* What the exercise asks
Each record is to be given again precisely as written.

* Data extract
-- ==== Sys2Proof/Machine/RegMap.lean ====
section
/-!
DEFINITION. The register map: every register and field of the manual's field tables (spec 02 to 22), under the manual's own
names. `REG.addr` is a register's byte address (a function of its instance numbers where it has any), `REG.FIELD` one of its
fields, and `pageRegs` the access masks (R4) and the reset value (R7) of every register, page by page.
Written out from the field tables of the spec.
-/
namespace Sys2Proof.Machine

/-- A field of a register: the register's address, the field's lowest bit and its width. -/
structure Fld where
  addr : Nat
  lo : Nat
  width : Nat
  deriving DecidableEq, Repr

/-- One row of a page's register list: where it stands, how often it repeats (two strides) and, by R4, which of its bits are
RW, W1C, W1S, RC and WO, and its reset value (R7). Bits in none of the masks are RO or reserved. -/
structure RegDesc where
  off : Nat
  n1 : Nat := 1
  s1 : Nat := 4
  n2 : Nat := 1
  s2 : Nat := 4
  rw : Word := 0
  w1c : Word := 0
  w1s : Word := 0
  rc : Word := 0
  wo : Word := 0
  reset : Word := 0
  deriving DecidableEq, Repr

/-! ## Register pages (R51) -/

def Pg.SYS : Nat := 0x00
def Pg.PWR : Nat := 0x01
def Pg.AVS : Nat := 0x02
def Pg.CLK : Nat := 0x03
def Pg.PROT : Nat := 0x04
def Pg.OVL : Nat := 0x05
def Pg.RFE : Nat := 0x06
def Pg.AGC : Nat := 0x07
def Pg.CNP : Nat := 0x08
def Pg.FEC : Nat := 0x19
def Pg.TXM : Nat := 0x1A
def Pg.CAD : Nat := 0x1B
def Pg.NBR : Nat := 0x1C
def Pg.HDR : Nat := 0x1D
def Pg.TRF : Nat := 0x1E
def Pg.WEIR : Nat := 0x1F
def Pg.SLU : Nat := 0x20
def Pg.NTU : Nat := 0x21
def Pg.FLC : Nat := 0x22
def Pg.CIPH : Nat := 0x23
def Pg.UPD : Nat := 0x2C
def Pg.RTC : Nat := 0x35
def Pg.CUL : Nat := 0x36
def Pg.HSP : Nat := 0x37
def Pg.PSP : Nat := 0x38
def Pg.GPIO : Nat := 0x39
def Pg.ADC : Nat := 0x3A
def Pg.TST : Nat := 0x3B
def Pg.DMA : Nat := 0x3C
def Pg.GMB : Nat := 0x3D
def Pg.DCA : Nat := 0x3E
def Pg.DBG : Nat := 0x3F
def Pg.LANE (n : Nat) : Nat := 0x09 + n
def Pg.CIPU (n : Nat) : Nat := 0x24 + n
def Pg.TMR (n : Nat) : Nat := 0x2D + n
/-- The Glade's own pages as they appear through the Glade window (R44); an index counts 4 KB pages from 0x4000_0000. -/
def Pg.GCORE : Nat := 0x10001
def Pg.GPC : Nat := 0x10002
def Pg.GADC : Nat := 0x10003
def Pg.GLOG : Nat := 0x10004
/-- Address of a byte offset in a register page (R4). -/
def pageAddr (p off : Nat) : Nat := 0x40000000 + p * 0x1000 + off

* Answer box
-- ==== Sys2Proof/Machine/RegMap.lean ====
section
/-!
DEFINITION. The register map: every register and field of the manual's field tables (spec 02 to 22), under the manual's own
names. `REG.addr` is a register's byte address (a function of its instance numbers where it has any), `REG.FIELD` one of its
fields, and `pageRegs` the access masks (R4) and the reset value (R7) of every register, page by page.
Written out from the field tables of the spec.
-/
namespace Sys2Proof.Machine

/-- A field of a register: the register's address, the field's lowest bit and its width. -/
structure Fld where
  addr : Nat
  lo : Nat
  width : Nat
  deriving DecidableEq, Repr

/-- One row of a page's register list: where it stands, how often it repeats (two strides) and, by R4, which of its bits are
RW, W1C, W1S, RC and WO, and its reset value (R7). Bits in none of the masks are RO or reserved. -/
structure RegDesc where
  off : Nat
  n1 : Nat := 1
  s1 : Nat := 4
  n2 : Nat := 1
  s2 : Nat := 4
  rw : Word := 0
  w1c : Word := 0
  w1s : Word := 0
  rc : Word := 0
  wo : Word := 0
  reset : Word := 0
  deriving DecidableEq, Repr

/-! ## Register pages (R51) -/

def Pg.SYS : Nat := 0x00
def Pg.PWR : Nat := 0x01
def Pg.AVS : Nat := 0x02
def Pg.CLK : Nat := 0x03
def Pg.PROT : Nat := 0x04
def Pg.OVL : Nat := 0x05
def Pg.RFE : Nat := 0x06
def Pg.AGC : Nat := 0x07
def Pg.CNP : Nat := 0x08
def Pg.FEC : Nat := 0x19
def Pg.TXM : Nat := 0x1A
def Pg.CAD : Nat := 0x1B
def Pg.NBR : Nat := 0x1C
def Pg.HDR : Nat := 0x1D
def Pg.TRF : Nat := 0x1E
def Pg.WEIR : Nat := 0x1F
def Pg.SLU : Nat := 0x20
def Pg.NTU : Nat := 0x21
def Pg.FLC : Nat := 0x22
def Pg.CIPH : Nat := 0x23
def Pg.UPD : Nat := 0x2C
def Pg.RTC : Nat := 0x35
def Pg.CUL : Nat := 0x36
def Pg.HSP : Nat := 0x37
def Pg.PSP : Nat := 0x38
def Pg.GPIO : Nat := 0x39
def Pg.ADC : Nat := 0x3A
def Pg.TST : Nat := 0x3B
def Pg.DMA : Nat := 0x3C
def Pg.GMB : Nat := 0x3D
def Pg.DCA : Nat := 0x3E
def Pg.DBG : Nat := 0x3F
def Pg.LANE (n : Nat) : Nat := 0x09 + n
def Pg.CIPU (n : Nat) : Nat := 0x24 + n
def Pg.TMR (n : Nat) : Nat := 0x2D + n
/-- The Glade's own pages as they appear through the Glade window (R44); an index counts 4 KB pages from 0x4000_0000. -/
def Pg.GCORE : Nat := 0x10001
def Pg.GPC : Nat := 0x10002
def Pg.GADC : Nat := 0x10003
def Pg.GLOG : Nat := 0x10004
/-- Address of a byte offset in a register page (R4). -/
def pageAddr (p off : Nat) : Nat := 0x40000000 + p * 0x1000 + off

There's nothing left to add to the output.